• **DATA FOR THIS EXERCISE**

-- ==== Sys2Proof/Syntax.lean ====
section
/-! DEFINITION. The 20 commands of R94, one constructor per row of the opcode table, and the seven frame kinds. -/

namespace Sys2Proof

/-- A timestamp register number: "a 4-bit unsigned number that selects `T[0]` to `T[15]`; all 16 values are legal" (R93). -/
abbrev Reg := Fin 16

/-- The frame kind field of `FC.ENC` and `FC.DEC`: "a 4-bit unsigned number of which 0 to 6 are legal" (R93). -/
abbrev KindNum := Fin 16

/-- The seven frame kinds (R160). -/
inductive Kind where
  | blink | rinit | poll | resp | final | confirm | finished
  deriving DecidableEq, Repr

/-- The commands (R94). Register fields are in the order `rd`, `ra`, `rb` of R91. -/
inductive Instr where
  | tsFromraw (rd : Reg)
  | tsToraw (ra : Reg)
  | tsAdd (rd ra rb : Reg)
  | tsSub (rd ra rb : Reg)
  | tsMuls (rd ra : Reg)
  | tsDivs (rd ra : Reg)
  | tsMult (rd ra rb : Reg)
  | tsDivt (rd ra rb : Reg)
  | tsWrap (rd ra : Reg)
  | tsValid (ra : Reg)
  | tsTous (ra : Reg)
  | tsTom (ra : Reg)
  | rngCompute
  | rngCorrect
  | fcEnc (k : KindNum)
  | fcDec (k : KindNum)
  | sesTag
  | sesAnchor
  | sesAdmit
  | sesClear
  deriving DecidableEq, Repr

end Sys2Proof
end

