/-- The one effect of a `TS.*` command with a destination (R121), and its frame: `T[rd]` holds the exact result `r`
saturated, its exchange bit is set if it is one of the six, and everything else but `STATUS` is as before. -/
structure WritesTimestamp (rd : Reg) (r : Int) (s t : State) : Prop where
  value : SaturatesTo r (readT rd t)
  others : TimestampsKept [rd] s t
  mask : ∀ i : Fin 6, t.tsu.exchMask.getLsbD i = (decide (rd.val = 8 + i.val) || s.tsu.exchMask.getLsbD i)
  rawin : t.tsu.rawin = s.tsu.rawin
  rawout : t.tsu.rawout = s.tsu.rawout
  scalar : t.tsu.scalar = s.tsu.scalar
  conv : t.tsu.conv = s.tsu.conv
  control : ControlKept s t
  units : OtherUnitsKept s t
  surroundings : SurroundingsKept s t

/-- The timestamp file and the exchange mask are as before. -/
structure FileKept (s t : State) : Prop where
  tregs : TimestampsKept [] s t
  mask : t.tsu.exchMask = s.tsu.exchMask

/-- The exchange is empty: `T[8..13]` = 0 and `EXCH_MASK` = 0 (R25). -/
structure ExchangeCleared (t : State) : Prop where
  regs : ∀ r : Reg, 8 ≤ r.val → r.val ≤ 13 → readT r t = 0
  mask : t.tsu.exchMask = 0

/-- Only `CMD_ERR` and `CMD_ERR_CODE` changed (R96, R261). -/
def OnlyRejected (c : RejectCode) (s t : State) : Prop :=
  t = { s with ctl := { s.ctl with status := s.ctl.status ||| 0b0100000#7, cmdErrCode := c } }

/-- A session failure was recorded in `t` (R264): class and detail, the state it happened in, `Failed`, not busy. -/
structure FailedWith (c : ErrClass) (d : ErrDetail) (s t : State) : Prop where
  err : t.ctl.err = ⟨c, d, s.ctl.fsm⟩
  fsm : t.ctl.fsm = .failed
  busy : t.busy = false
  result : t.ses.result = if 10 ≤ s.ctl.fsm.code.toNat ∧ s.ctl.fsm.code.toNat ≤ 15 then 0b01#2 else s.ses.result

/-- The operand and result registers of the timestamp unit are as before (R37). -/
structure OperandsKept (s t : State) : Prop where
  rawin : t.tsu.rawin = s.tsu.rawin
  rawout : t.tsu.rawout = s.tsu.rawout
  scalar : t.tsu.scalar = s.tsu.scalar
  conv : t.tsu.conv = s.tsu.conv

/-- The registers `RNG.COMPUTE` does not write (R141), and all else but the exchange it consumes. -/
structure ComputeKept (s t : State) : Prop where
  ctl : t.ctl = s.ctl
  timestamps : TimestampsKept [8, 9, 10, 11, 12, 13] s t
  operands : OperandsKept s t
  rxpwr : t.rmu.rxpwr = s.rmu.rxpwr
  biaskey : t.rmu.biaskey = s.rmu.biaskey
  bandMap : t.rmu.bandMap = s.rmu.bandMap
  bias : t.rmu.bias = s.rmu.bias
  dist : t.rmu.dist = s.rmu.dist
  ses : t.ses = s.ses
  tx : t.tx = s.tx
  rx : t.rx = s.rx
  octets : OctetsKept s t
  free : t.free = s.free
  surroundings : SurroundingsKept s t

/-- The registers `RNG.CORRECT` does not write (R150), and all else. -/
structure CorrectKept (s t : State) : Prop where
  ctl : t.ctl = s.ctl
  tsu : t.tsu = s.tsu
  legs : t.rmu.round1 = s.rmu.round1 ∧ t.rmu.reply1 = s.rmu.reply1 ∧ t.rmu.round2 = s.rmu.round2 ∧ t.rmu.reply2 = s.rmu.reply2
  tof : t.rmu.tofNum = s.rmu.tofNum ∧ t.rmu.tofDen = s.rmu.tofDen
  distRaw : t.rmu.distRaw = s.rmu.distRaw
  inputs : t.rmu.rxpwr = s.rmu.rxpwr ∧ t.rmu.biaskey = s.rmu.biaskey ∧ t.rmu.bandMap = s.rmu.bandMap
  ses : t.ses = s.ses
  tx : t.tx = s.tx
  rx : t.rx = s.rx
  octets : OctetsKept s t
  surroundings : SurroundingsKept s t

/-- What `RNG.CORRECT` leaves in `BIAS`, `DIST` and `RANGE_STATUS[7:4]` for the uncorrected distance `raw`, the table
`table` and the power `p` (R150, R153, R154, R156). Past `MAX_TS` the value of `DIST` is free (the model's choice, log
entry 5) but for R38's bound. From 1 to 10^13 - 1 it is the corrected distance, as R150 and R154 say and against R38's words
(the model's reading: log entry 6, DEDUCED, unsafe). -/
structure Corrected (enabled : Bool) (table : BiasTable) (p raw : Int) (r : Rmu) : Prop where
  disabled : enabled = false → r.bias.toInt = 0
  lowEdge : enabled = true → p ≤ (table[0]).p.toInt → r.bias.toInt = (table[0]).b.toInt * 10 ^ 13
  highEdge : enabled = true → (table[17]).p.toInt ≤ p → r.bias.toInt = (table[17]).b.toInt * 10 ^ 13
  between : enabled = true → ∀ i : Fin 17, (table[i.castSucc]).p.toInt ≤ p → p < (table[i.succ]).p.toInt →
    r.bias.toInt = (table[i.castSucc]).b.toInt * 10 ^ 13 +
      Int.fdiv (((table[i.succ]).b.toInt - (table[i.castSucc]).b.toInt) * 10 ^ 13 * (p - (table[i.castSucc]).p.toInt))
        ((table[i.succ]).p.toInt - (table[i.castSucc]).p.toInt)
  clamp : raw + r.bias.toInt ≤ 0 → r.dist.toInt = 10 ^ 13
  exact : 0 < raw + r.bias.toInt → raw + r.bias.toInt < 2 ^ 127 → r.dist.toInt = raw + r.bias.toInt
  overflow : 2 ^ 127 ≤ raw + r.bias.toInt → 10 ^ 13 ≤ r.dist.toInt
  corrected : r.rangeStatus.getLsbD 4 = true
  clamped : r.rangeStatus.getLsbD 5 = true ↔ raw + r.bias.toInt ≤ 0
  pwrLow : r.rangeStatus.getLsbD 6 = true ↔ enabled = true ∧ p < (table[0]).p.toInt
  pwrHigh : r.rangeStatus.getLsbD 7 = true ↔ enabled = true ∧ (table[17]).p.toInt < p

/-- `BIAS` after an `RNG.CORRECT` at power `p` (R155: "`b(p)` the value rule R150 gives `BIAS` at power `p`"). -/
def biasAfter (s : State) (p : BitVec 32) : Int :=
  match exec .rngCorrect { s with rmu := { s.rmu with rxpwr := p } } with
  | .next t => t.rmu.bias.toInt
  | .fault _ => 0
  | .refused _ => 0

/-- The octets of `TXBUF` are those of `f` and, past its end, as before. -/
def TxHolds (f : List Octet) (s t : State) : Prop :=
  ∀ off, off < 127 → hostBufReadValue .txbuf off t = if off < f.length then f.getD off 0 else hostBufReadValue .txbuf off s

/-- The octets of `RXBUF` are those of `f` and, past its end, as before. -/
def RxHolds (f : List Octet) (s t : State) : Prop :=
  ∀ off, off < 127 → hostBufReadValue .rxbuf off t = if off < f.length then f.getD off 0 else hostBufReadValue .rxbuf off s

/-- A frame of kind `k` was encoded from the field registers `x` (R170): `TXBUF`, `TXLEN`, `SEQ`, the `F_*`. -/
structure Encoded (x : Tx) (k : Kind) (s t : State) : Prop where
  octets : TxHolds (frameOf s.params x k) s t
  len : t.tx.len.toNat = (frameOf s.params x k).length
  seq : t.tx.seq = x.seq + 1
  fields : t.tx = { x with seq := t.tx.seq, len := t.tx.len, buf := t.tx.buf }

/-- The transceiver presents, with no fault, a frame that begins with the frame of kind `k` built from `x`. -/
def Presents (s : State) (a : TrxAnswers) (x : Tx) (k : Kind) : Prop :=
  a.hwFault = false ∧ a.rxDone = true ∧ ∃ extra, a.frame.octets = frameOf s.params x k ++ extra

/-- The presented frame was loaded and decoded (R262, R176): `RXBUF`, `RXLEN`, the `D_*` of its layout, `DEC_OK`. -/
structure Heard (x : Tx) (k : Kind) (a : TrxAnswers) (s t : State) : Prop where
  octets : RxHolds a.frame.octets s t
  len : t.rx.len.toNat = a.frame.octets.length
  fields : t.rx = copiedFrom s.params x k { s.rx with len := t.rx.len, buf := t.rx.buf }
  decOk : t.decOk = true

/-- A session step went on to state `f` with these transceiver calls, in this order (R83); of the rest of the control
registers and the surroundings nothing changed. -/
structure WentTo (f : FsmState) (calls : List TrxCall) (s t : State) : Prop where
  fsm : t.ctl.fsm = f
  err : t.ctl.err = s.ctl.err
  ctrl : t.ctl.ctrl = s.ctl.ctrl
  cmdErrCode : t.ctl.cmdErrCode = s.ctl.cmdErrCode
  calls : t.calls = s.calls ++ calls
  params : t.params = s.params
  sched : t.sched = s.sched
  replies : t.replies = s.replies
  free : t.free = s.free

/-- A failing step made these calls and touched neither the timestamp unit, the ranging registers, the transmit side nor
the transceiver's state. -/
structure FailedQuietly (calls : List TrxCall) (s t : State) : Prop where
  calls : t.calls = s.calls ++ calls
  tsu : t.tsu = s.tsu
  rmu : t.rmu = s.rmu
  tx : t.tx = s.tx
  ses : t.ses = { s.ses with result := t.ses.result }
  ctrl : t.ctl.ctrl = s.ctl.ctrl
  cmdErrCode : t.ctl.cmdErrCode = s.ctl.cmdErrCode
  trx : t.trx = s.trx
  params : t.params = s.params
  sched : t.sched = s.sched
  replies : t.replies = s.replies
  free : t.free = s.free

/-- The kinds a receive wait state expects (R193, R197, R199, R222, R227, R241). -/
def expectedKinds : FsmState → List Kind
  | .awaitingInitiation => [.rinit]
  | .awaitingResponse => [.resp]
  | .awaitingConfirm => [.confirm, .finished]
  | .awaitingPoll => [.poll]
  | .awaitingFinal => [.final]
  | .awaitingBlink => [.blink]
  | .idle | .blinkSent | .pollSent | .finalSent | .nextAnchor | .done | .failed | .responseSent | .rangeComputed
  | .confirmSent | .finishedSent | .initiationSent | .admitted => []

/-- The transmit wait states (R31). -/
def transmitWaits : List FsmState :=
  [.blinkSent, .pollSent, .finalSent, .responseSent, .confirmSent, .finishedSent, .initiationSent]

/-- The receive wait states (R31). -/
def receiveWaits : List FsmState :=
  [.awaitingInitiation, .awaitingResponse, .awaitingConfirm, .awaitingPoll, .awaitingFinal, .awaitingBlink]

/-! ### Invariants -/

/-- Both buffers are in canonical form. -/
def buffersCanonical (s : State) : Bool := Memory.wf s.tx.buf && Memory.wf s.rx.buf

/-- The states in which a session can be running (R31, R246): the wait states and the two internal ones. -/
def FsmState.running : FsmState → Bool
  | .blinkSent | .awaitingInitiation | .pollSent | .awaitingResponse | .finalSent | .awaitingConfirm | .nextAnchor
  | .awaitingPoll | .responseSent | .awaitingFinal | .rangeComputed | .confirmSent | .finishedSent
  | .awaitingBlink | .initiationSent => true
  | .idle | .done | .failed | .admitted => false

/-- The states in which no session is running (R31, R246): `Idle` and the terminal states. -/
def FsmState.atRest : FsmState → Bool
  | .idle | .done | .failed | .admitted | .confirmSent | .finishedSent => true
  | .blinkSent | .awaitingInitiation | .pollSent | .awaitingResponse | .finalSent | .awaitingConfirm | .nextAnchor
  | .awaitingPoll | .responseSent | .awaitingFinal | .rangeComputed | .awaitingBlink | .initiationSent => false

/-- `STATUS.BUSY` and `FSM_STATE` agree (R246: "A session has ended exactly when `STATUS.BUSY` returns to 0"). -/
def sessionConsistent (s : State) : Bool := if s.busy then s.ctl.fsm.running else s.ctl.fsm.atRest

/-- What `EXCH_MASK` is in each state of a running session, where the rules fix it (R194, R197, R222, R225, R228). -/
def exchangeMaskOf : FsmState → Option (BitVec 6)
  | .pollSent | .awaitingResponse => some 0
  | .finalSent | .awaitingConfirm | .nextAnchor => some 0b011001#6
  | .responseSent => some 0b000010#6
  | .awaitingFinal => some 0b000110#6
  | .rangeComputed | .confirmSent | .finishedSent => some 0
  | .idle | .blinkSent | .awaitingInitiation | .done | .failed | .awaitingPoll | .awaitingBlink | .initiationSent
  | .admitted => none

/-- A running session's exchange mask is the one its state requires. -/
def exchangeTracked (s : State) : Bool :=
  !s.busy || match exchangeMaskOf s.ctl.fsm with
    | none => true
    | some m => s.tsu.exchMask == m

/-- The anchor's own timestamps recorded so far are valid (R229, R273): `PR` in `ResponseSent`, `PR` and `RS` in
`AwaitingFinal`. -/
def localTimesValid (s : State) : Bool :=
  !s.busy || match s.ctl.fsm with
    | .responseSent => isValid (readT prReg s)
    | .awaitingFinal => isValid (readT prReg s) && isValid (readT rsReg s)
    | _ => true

• **EXERCISE GOAL**
Each line from the one containing "The anchor's own" through the final line of the records must be repeated exactly, with no line added or dropped.

• **RESPONSE TO THE TASK**
/-- The anchor's own timestamps recorded so far are valid (R229, R273): `PR` in `ResponseSent`, `PR` and `RS` in
`AwaitingFinal`. -/
def localTimesValid (s : State) : Bool :=
  !s.busy || match s.ctl.fsm with
    | .responseSent => isValid (readT prReg s)
    | .awaitingFinal => isValid (readT prReg s) && isValid (readT rsReg s)
    | _ => true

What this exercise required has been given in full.